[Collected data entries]
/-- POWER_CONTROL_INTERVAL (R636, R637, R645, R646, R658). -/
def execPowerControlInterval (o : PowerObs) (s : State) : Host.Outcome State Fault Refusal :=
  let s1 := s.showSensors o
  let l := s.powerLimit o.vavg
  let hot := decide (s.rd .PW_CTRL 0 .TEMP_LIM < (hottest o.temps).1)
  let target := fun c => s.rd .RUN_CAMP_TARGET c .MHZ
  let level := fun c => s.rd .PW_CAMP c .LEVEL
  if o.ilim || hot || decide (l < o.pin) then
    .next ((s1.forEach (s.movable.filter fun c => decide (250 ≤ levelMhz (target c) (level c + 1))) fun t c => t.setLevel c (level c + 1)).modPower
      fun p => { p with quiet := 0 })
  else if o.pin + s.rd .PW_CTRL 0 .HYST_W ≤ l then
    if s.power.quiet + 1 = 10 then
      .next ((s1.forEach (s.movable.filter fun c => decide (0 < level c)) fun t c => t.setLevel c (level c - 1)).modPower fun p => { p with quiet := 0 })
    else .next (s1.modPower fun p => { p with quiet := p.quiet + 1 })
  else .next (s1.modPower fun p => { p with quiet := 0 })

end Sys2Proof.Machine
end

* * *

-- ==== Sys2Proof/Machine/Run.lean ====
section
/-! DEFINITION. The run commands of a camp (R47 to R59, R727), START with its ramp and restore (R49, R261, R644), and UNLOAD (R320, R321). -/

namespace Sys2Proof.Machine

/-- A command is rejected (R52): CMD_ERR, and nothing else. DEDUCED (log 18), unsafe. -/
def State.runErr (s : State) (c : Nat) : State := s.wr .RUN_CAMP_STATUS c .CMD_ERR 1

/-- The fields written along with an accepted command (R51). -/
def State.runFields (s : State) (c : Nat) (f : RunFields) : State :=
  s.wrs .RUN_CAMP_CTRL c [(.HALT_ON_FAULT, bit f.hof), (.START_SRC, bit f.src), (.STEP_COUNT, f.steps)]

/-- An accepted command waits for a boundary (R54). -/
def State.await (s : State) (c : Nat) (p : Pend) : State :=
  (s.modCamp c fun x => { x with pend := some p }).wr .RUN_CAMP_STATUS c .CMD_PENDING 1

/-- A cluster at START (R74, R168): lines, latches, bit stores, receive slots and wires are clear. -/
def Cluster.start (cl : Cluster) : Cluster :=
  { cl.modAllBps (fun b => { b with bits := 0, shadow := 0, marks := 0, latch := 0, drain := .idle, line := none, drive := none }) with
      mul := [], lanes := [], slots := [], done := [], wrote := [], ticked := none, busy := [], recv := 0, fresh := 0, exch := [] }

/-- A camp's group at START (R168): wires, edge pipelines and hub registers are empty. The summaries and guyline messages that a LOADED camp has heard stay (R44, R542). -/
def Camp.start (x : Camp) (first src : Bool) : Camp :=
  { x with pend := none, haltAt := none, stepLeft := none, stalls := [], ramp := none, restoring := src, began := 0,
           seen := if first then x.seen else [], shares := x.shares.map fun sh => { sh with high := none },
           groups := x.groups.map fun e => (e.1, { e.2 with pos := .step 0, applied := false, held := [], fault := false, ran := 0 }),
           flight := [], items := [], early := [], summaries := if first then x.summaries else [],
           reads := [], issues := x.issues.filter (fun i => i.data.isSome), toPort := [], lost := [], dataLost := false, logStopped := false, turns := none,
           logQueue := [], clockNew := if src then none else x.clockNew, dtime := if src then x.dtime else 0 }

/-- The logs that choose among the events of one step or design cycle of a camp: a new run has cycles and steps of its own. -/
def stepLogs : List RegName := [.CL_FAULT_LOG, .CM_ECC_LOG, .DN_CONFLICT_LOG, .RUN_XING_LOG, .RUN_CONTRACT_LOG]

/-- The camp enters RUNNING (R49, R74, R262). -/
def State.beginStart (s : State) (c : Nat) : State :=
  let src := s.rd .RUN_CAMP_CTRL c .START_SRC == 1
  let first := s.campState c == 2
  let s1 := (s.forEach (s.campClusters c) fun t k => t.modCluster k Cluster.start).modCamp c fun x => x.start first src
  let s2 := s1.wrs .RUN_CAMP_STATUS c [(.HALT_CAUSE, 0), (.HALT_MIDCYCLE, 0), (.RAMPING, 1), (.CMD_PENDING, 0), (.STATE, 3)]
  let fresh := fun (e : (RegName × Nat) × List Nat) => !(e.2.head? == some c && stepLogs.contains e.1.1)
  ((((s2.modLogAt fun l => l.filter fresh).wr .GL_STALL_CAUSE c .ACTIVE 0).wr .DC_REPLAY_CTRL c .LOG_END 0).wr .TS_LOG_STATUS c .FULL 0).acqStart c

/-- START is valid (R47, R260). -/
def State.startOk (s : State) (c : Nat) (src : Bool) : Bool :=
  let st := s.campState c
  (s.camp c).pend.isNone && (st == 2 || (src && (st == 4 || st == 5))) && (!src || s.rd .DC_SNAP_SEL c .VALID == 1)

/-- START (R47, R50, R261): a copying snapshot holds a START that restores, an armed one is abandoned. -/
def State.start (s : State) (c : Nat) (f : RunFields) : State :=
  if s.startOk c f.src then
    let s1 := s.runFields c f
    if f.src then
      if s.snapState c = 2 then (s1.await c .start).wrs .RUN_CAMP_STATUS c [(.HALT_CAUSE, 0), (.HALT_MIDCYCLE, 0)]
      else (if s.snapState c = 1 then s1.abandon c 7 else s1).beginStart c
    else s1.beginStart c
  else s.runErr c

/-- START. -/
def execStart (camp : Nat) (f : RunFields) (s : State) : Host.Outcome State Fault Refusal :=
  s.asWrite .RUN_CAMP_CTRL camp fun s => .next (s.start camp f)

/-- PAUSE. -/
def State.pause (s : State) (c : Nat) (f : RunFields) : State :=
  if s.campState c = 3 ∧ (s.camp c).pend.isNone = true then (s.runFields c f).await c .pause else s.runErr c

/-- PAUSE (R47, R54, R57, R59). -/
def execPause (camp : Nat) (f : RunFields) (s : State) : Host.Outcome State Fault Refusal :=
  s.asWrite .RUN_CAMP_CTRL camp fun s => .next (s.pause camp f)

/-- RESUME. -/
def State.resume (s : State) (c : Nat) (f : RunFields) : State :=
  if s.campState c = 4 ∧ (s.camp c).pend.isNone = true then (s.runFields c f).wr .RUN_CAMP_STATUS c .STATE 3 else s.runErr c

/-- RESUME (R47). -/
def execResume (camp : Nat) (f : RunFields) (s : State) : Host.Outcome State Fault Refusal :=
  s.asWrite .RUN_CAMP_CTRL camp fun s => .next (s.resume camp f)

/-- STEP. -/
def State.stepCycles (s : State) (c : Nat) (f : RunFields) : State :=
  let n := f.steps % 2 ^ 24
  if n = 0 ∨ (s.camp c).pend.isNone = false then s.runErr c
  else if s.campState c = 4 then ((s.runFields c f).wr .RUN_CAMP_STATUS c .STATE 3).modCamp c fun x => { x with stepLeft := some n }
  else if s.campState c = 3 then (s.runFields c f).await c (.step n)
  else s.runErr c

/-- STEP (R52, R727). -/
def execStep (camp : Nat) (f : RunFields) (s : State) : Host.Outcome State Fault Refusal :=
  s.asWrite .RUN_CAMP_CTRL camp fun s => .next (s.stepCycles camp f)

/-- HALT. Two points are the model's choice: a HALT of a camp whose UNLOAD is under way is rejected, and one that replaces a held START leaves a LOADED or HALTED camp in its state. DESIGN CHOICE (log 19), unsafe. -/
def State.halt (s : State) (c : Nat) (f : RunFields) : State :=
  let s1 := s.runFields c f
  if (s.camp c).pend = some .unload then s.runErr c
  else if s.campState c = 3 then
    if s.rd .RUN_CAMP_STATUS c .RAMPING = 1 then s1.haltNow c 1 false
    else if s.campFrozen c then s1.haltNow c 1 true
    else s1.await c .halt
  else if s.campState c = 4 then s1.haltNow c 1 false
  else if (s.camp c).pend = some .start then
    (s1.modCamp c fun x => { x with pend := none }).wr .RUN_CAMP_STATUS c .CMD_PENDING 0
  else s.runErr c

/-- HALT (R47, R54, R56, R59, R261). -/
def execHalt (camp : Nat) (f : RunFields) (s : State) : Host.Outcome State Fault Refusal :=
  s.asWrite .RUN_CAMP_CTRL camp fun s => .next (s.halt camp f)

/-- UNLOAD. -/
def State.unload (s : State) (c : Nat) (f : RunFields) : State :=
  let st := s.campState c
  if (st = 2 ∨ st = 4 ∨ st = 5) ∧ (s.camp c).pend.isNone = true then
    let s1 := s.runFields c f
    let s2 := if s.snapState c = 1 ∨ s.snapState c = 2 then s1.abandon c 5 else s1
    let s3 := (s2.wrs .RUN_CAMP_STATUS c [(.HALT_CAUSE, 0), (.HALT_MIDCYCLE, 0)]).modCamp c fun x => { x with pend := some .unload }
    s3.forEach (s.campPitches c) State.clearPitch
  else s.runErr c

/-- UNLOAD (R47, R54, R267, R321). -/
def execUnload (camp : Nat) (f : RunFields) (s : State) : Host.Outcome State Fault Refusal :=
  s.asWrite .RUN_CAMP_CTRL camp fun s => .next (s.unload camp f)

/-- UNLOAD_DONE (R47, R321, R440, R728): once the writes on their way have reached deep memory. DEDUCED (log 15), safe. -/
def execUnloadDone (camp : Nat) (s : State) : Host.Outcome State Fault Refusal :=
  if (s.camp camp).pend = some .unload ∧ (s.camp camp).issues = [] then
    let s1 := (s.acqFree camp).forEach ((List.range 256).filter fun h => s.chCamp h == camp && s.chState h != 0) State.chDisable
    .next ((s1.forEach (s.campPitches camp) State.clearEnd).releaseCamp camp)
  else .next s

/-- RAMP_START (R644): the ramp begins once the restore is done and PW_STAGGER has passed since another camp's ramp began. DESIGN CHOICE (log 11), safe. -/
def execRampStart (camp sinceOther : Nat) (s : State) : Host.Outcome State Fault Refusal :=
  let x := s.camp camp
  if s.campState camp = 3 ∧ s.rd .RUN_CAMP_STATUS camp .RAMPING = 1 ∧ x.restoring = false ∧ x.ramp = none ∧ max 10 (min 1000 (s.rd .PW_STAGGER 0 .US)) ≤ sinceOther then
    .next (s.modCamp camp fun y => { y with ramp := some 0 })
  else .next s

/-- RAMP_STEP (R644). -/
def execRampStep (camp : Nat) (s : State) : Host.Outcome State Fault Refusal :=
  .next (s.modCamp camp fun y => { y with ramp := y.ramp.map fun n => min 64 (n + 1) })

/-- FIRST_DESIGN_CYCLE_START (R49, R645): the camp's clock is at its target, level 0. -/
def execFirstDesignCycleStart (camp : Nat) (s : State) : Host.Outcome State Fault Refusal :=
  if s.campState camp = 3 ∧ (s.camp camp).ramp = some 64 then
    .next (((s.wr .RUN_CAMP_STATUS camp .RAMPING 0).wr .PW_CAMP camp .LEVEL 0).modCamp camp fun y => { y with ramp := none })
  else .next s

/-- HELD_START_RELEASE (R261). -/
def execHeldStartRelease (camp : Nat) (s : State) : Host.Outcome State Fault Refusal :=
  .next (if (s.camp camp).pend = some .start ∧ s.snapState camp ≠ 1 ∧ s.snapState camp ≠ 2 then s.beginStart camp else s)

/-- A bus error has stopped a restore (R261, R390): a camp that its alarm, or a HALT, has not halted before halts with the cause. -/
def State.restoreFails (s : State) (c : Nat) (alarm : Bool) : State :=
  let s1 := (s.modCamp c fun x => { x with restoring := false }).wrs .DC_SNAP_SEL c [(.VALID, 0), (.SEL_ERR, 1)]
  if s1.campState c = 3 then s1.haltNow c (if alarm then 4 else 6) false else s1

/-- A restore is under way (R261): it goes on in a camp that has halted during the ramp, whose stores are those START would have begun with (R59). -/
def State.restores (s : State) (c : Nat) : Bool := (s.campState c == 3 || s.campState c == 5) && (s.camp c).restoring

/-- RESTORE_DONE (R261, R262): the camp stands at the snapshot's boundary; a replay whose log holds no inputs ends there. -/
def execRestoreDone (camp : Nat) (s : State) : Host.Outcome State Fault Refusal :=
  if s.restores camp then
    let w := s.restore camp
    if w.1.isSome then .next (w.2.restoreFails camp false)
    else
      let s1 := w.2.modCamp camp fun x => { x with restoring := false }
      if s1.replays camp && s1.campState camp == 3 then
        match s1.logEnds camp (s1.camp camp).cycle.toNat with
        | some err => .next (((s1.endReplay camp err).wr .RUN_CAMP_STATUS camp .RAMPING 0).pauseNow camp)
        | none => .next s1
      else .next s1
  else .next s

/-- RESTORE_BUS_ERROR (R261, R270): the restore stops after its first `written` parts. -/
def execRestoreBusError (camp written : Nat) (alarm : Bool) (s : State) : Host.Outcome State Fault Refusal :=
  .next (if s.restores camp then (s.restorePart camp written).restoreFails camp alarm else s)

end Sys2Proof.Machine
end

#### Instructions for the task:
Repeat word for word the lines above that run from the line containing "let s3 := (s2.wrs" through the line containing "15), safe. -/", both ends included, and nothing else.

#### Response area:
    let s3 := (s2.wrs .RUN_CAMP_STATUS c [(.HALT_CAUSE, 0), (.HALT_MIDCYCLE, 0)]).modCamp c fun x => { x with pend := some .unload }
    s3.forEach (s.campPitches c) State.clearPitch
  else s.runErr c

/-- UNLOAD (R47, R54, R267, R321). -/
def execUnload (camp : Nat) (f : RunFields) (s : State) : Host.Outcome State Fault Refusal :=
  s.asWrite .RUN_CAMP_CTRL camp fun s => .next (s.unload camp f)

/-- UNLOAD_DONE (R47, R321, R440, R728): once the writes on their way have reached deep memory. DEDUCED (log 15), safe. -/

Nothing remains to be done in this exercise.